Where does "laser" appear in the data? Return each line that holds it.
☆ ☆ ☆ ☆ ☆
/-- The value of a register at its own address. -/
def plainView (s : State) (k : RegKind) (a : Nat) : Word :=
  if k.access = .wo then 0
  else if a = Reg.GLB_STAT then setFld (s.reg a) 22 16 s.frozenCount
  else if a = Reg.CLK_STAT then s.clkStat
  else if a = Reg.DT_LO then BitVec.ofNat 32 s.dt
  else if a = Reg.HOLD_US then s.holdView
  else if a = Reg.IRQ_STAT then s.irqStat
  else if 0x500100 ≤ a ∧ a < 0x500180 then s.levelWord ((a - 0x500100) / 4)
  else if 0x500180 ≤ a ∧ a < 0x500200 then s.pendView false ((a - 0x500180) / 4)
  else if 0x500200 ≤ a ∧ a < 0x500280 then s.pendView true ((a - 0x500200) / 4)
  else if a = Reg.HSUM 0 then s.hsum 0
  else if a = Reg.HSUM 1 then s.hsum 1
  else if a = Reg.SES_STAT then s.sesStat
  else if a = Reg.QP_VIEW then s.qpView
  else if a = Reg.FAB_STAT then s.fabStat
  else if a = Reg.MSF_STAT then s.msfStat
  else if a = Reg.LPE_STAT then s.lpeStat
  else if 0xE00100 ≤ a ∧ a < 0xE00300 ∧ a % 16 = 8 then s.bankCal ((a - 0xE00100) / 16)
  else s.reg a

/-- Bits that show a measurement which no command brings (log 4): a rail's and a domain's while it is on, a guest
site's while it is ACTIVE, a laser module's while it is there, the input voltage. -/
def measuredMask (s : State) (a : Nat) : Word :=
  if a = Reg.PWR_MEAS then 0xFFFF
  else if 0xC00A00 ≤ a ∧ a < 0xC00A60 then (if bit (s.reg a) 31 then 0xFFF000 else 0)
  else if 0x300100 ≤ a ∧ a < 0x3001C0 then (if bit (s.reg a) 31 then 0x3FF0000 else 0)
  else if a = 0xC00018 ∨ a = 0xC0001C then (if fld (s.reg a) 31 29 = 4 then 0xFF else 0)
  else if 0xB00100 ≤ a ∧ a < 0xB00180 ∧ a % 16 = 0 then (if fld (s.reg a) 31 29 = 0 then 0 else 0xFFFF)
  else 0

/-- The register at an offset as a read gives it. -/
def regView (s : State) (k : RegKind) (a : Nat) : Word :=
  let m := s.measuredMask a
  if m = 0 then s.plainView k a else (s.plainView k a &&& ~~~m) ||| (s.freeWord &&& m)

/-- What a read of a BAR0 offset gives: the register, the complement of a guarded one at its address + 0x4000, and zero
at an offset without a register or in the window of a half that is OFF (R13, R474, R477). -/
def readReg (s : State) (a : Nat) : Word :=
  let off := match windowRegion a with
    | some r => s.regionPoint r == 2
    | none => false
  if off then 0
  else match kindAt a with
    | some k => s.regView k a
    | none => match kindAt (a - 0x4000) with
      | some k => if 0x4000 ≤ a ∧ k.access = .rwg then ~~~(s.regView k (a - 0x4000)) else 0
      | none => 0

/-- The state after a read: a measured value is drawn. -/
def afterRead (s : State) (a : Nat) : State := if s.measuredMask a = 0 then s else s.useFree 1

/-! Parity (R479, R480). -/

/-- The bit of a block or window in PAR_STAT, PAR_REG_LO or PAR_REG_HI. -/
def setFrozen (s : State) (i v : Nat) : State :=
  if i < 16 then s.wf Reg.PAR_STAT i i v
  else if i < 48 then s.wf Reg.PAR_REG_LO (i - 16) (i - 16) v
  else s.wf Reg.PAR_REG_HI (i - 48) (i - 48) v

/-- A parity mismatch of an RW or RWG register. -/
def parityFails (s : State) (a : Nat) : State :=
  let h := s.sys.host
  let covered := match kindAt a with
    | some k => k.access == .rw || k.access == .rwg
    | none => false
  if !covered || h.dirty.contains a then s
  else
    let s := s.setHost { h with dirty := insertNat a h.dirty, failed := insertNat a h.failed }
    let s := s.setReg Reg.PAR_FIRST (BitVec.ofNat 32 (a / 4))
    if s.frozen (blockOf a) then s else (s.setFrozen (blockOf a) 1).glbEvent 3 a 3

/-- A write recomputes parity. -/
def parityClean (s : State) (a : Nat) : State :=
  let h := s.sys.host
  if h.dirty.contains a then s.setHost { h with dirty := h.dirty.filter (· != a) } else s

/-- An unfreeze: it succeeds if every register of the block checks clean. -/
def tryUnfreeze (s : State) (t : Nat) : State :=
  let h := s.sys.host
  let s := s.wf Reg.PAR_CMD 31 31 0
  if 80 ≤ t || !s.frozen t then s.wf Reg.PAR_CMD 8 7 2
  else if h.dirty.any (fun a => blockOf a == t) then s.wf Reg.PAR_CMD 8 7 1
  else
    let s := s.setHost { h with failed := h.failed.filter (fun a => blockOf a != t) }
    (s.setFrozen t 0).wf Reg.PAR_CMD 8 7 0

/-! The commands of the GO bits. -/

/-- A field of a command register as an index. -/
def fin (n : Nat) (h : 0 < n) (x : Nat) : Fin n := ⟨x % n, Nat.mod_lt x h⟩
def f64 (x : Nat) : Fin 64 := fin 64 (by decide) x

/-- A loader command (R246): a reserved OP does nothing, but counts in DROPPED where the loader is busy. -/
def goLoader (s : State) (w : Word) : State :=
  let f := f64 (fld w 5 0)
  let at_ := bit w 21
  let s := s.wf Reg.CFG_CMD 31 31 0
  match fld w 27 24 with
  | 1 => s.cmdStage f (BitVec.ofNat 2 (fld w 23 22))
  | 2 => s.cmdCommit f at_
  | 3 => s.cmdCommitAll at_
  | 4 => s.cmdStart f
  | 5 => s.cmdHold f
  | 6 => s.cmdUnbind f
  | 7 => s.cmdForceUnbind f
  | 8 => s.cmdDiscard f
  | _ => s.loaderCmd (fun t => t)

/-- A command register's GO is carried out. One that needs what lies outside the module (an image, a blob, a laser
module's levels) keeps GO at 1 until that command's own row brings it. -/
def runGo (s : State) (a : Nat) : State :=
  let w := s.reg a
  if a = Reg.PAR_CMD then s.tryUnfreeze (fld w 6 0)
  else if a = Reg.PWR_CMD then
    (if fld w 3 0 = 1 then s.orderShutDown else if fld w 3 0 = 2 then s.restart else s.wf a 31 31 0)
  else if a = Reg.DOM_CMD then
    (if 48 ≤ fld w 5 0 then s.wf a 31 31 0 else if bit w 30 then s.askOn (fld w 5 0) else s.askOff (fld w 5 0))
  else if a = Reg.CFG_CMD then s.goLoader w
  else if a = Reg.CND_CMD then
    (if fld w 27 24 = 1 then s.orderSwitch else if fld w 27 24 = 2 then s else if fld w 27 24 = 3 then s.restartStandby
     else s.wf a 31 31 0)
  else if a = Reg.QP_RESET then s.cmdQpReset (BitVec.ofNat 18 (fld w 17 0))
  else if a = Reg.RT_CMD then
    (if bit w 30 then s.cmdRtWrite (BitVec.ofNat 18 (fld w 17 0)) else s.cmdRtRead (BitVec.ofNat 18 (fld w 17 0)))
  else if a = Reg.MC_CMD then
    (let g := BitVec.ofNat 10 (fld w 25 16)
     let i := BitVec.ofNat 8 (fld w 7 0)
     if bit w 30 then s.cmdMcWrite g (bit w 8) i else s.cmdMcRead g (bit w 8) i)
  else if a = Reg.WIN_CMD then
    (let p := BitVec.ofNat 11 (fld w 27 17)
     if bit w 30 then s.cmdWinWrite p (f64 (fld w 5 0)) else s.cmdWinRead p (f64 (fld w 5 0)))
  else if a = Reg.XLT_CMD then
    (let e := fin 16 (by decide) (fld w 27 24)
     if bit w 30 then s.cmdXltWrite e (f64 (fld w 21 16)) else s.cmdXltRead e (f64 (fld w 21 16)))
  else if a = Reg.KEY_CMD then
    (let k := fin 8 (by decide) (fld w 29 27)
     if bit w 30 then s.cmdKeyClose k else s.cmdKeyOpen k (bit w 26) (bit w 25) (f64 (fld w 21 16)) (f64 (fld w 5 0)))
  else s

/-- UPDATE of a module in ROM boot, which the ROM carries out before FW_READY (R449, R503). -/
def romUpdate (s : State) (a : Nat) : Bool :=
  a == Reg.CND_CMD && fld (s.reg a) 27 24 == 2 && s.sys.cnd.romBoot

def fwReady (s : State) : Bool := bit (s.reg Reg.GLB_STAT) 31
☆ ☆ ☆ ☆ ☆
● ANSWER SPACE
site's while it is ACTIVE, a laser module's while it is there, the input voltage. -/
/-- A command register's GO is carried out. One that needs what lies outside the module (an image, a blob, a laser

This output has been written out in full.